[Saved entries]

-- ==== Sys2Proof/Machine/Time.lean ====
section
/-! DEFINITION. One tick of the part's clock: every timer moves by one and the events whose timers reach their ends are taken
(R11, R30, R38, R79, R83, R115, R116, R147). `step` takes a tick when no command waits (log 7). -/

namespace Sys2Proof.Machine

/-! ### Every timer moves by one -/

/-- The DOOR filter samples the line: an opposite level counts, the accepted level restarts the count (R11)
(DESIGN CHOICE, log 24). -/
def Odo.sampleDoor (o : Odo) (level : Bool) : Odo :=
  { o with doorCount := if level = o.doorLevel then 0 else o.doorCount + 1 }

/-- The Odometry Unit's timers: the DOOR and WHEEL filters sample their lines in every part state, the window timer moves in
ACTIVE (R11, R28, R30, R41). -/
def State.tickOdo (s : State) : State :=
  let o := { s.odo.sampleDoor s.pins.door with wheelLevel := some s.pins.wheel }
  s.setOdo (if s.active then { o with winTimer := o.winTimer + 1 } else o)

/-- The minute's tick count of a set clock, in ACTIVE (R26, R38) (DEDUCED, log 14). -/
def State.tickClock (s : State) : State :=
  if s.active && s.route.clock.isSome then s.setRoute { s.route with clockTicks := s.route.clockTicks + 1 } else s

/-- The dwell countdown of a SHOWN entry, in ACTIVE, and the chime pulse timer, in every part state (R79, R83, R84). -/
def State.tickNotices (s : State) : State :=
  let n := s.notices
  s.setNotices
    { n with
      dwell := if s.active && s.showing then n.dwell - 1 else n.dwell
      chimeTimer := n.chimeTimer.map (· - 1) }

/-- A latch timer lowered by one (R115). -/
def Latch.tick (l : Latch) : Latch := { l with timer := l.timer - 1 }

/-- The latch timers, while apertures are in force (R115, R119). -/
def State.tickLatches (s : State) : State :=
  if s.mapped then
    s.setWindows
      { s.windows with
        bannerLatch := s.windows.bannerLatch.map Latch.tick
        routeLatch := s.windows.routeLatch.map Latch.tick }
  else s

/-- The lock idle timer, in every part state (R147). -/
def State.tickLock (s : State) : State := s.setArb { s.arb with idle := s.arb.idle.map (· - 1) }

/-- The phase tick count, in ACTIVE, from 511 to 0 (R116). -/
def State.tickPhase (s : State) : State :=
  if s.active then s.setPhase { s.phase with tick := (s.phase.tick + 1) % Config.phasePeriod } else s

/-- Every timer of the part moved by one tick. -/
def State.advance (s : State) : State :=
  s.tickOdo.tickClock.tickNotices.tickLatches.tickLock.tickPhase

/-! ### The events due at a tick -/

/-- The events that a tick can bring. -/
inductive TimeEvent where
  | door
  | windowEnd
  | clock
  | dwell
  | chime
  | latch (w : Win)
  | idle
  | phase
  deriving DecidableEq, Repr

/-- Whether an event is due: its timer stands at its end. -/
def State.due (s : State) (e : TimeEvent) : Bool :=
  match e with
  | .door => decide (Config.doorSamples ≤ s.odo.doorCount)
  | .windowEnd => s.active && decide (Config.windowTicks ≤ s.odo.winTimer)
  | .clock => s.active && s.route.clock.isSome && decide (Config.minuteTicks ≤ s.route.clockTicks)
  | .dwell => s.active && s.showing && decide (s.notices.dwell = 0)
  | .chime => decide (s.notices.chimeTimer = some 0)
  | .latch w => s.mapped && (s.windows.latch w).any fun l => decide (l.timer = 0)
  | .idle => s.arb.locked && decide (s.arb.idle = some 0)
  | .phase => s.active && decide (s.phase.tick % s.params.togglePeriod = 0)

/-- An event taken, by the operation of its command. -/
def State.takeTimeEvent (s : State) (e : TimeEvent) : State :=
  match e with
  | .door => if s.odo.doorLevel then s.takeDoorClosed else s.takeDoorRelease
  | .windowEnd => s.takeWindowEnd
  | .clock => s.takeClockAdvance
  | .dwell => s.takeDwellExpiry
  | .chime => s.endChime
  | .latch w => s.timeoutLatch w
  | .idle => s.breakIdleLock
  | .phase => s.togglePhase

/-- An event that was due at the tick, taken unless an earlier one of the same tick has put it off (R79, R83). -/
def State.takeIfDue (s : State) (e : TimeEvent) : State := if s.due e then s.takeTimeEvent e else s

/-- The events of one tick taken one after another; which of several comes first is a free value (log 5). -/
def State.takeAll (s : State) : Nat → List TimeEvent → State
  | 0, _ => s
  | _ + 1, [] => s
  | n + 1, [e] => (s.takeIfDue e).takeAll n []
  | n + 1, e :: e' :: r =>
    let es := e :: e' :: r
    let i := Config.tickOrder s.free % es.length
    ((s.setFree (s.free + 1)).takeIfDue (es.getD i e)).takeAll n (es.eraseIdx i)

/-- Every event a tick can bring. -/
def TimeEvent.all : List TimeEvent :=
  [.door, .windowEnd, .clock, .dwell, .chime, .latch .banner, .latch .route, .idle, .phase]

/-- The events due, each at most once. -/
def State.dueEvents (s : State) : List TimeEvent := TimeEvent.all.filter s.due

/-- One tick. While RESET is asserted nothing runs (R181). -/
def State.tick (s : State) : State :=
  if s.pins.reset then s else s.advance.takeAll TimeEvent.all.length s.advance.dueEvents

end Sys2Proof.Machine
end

* * *

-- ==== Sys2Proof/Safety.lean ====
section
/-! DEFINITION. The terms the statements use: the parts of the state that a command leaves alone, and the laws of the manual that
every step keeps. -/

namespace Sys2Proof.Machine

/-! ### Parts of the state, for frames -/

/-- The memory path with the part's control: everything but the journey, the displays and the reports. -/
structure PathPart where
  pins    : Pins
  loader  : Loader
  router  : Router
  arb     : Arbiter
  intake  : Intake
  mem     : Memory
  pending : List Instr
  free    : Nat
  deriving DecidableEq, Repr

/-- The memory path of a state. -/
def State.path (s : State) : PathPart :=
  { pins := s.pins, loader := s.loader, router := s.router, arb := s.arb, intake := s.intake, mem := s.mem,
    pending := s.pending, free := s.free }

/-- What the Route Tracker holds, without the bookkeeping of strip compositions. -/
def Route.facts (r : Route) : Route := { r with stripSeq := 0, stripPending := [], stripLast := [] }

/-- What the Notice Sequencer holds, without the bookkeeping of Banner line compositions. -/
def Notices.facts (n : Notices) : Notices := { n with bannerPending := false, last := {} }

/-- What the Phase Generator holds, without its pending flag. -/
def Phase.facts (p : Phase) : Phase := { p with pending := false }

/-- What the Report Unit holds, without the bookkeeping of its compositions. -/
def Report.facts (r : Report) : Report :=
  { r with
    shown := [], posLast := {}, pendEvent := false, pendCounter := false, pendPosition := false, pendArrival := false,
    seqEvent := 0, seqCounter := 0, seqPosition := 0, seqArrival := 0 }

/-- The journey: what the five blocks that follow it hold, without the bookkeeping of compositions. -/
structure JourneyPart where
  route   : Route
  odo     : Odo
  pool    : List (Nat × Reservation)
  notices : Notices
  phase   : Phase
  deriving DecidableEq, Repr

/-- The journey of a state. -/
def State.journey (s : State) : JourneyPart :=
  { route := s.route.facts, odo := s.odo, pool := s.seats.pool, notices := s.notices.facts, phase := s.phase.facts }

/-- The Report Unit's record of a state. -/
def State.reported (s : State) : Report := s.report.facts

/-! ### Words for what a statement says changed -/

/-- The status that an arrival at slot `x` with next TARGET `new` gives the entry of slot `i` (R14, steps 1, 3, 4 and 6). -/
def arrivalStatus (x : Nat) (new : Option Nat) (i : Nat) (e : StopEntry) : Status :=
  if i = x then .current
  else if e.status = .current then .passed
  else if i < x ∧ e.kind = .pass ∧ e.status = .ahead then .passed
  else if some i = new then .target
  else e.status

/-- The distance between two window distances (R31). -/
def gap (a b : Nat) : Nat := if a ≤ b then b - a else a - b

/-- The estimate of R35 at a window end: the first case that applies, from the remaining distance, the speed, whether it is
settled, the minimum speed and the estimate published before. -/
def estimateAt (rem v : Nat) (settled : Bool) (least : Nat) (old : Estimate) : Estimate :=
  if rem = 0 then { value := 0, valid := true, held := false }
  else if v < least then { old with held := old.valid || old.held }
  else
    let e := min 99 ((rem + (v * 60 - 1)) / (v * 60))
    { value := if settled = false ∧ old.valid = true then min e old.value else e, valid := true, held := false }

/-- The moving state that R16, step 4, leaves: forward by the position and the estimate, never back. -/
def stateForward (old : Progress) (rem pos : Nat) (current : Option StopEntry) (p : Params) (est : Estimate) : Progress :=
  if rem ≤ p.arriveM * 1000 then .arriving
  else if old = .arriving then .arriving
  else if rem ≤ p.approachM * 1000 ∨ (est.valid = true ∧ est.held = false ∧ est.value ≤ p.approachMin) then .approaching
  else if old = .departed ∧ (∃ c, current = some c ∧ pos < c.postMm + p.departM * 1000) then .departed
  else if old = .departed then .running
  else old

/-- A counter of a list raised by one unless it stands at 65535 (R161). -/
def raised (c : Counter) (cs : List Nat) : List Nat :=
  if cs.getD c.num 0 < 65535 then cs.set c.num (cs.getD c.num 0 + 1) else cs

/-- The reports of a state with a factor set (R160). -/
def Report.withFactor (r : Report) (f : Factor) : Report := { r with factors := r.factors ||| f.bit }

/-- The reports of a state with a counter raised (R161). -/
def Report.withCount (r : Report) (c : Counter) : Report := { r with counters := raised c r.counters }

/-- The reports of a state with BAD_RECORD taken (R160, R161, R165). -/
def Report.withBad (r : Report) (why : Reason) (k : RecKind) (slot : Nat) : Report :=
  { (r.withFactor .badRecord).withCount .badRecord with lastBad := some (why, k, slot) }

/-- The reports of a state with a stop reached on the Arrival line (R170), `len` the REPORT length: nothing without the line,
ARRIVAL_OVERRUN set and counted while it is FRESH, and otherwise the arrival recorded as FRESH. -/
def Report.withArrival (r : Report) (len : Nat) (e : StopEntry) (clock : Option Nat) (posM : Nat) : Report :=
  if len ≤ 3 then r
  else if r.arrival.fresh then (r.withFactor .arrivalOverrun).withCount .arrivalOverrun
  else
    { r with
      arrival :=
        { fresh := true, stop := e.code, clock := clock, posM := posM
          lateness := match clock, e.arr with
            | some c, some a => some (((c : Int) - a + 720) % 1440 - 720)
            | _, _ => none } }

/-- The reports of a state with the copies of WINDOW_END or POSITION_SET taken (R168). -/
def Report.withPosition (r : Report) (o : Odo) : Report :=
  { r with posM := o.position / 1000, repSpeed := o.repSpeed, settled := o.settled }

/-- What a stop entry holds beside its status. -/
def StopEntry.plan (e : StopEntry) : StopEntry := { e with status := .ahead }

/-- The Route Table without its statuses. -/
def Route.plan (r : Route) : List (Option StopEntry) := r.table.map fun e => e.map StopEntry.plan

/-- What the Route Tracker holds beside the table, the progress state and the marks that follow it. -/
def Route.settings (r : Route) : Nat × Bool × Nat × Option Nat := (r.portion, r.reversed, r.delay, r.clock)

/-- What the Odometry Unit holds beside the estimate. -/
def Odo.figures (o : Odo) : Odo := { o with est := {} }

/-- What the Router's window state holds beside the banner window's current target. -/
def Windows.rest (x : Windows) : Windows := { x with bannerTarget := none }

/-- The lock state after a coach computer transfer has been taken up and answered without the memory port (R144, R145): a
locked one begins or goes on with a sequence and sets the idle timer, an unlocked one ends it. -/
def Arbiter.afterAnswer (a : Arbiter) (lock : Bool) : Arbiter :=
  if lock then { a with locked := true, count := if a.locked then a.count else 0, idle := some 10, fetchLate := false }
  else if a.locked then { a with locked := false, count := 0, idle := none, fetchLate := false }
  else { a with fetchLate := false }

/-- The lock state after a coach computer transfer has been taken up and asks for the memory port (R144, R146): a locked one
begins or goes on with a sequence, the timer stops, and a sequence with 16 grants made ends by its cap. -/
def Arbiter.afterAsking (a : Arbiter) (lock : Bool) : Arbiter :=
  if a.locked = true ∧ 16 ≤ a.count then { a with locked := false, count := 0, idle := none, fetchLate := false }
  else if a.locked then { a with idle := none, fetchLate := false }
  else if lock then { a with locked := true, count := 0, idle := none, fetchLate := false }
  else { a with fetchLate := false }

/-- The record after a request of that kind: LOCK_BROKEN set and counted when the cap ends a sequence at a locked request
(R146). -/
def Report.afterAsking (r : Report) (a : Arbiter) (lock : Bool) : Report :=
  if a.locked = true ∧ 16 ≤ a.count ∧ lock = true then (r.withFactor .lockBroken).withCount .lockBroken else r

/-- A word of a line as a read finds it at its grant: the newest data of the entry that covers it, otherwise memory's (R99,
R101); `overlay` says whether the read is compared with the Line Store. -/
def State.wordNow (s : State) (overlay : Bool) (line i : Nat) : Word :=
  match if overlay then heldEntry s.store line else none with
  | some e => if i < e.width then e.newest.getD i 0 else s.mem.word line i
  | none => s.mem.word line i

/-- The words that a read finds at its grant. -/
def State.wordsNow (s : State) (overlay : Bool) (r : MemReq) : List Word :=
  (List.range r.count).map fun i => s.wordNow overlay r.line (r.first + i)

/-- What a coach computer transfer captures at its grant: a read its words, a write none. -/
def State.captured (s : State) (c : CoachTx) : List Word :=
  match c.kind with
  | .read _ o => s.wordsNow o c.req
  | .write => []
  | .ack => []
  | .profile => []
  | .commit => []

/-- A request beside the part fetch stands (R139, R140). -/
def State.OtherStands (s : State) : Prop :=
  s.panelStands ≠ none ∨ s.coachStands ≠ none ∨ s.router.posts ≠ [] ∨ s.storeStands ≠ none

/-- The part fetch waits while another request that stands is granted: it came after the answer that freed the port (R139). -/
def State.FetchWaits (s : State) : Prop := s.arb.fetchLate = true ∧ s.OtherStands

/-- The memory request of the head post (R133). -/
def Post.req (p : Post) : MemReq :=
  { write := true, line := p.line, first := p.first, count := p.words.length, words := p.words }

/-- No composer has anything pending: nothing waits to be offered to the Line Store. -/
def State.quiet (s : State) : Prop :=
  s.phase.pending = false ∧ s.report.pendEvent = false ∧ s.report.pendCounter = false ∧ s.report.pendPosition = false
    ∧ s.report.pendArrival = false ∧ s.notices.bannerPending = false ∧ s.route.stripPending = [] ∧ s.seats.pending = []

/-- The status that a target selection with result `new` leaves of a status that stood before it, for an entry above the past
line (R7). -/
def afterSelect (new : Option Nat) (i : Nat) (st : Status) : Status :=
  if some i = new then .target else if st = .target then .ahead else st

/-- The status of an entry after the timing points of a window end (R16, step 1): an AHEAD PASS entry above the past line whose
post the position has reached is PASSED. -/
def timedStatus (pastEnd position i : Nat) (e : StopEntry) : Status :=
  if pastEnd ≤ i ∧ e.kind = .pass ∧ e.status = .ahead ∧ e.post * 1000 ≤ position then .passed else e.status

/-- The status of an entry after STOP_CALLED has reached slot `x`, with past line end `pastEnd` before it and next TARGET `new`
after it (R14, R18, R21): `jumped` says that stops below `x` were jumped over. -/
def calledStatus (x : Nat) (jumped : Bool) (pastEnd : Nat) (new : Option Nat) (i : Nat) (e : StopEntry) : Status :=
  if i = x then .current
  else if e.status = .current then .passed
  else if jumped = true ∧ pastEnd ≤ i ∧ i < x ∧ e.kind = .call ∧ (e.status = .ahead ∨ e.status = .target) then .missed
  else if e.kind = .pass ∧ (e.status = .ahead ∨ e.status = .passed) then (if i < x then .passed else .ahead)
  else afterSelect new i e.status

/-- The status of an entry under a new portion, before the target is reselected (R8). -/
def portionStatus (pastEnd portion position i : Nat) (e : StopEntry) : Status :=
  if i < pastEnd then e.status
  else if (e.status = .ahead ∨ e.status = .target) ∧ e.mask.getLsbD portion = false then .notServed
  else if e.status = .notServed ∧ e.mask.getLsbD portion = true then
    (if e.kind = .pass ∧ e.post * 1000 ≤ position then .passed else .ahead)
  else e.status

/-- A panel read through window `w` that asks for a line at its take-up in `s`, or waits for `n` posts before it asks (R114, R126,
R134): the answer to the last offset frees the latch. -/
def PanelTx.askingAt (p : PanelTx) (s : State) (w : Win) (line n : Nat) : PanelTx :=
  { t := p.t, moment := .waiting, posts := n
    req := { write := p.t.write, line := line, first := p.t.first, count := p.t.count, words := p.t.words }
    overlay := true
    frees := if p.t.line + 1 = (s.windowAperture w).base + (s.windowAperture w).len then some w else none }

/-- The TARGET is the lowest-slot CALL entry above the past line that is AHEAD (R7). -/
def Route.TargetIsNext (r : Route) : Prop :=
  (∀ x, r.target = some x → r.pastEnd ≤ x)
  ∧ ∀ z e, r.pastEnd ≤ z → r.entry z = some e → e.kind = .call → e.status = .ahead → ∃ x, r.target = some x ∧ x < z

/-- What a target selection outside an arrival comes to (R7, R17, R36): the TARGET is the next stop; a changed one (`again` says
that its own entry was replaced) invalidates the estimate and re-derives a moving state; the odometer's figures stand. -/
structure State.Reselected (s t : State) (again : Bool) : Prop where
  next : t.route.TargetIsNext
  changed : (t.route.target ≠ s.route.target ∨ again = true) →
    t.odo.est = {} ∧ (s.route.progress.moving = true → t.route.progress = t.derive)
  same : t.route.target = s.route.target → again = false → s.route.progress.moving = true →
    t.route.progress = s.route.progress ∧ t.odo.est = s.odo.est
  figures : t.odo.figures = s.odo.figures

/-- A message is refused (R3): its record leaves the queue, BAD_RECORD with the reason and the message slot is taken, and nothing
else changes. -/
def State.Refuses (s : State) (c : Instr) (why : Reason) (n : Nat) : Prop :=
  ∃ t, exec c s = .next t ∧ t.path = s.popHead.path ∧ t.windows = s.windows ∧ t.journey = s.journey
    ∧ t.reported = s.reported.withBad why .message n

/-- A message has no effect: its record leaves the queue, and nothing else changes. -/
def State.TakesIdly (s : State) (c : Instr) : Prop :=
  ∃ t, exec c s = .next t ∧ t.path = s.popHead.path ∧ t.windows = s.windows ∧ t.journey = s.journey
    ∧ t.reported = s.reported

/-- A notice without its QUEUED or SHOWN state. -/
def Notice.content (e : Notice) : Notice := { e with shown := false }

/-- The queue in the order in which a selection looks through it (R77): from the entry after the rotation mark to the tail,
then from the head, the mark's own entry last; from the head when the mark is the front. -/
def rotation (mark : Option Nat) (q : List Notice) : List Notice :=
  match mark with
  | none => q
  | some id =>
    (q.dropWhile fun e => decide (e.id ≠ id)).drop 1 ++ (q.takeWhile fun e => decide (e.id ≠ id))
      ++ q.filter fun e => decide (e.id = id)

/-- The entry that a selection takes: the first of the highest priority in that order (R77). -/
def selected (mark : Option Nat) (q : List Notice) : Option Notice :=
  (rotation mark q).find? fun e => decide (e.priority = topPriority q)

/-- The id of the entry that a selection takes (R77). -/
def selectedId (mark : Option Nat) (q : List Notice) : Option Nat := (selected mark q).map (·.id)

◆ DIRECTIONS FOR THIS TASK ◆
A word-for-word copy of the lines above from the one with "seqEvent := 0, seqCounter" through the one with "def State.journey (s", inclusive, is the only output wanted.

◆ EXPECTED ANSWER ◆
    seqEvent := 0, seqCounter := 0, seqPosition := 0, seqArrival := 0 }

/-- The journey: what the five blocks that follow it hold, without the bookkeeping of compositions. -/
structure JourneyPart where
  route   : Route
  odo     : Odo
  pool    : List (Nat × Reservation)
  notices : Notices
  phase   : Phase
  deriving DecidableEq, Repr

/-- The journey of a state. -/
def State.journey (s : State) : JourneyPart :=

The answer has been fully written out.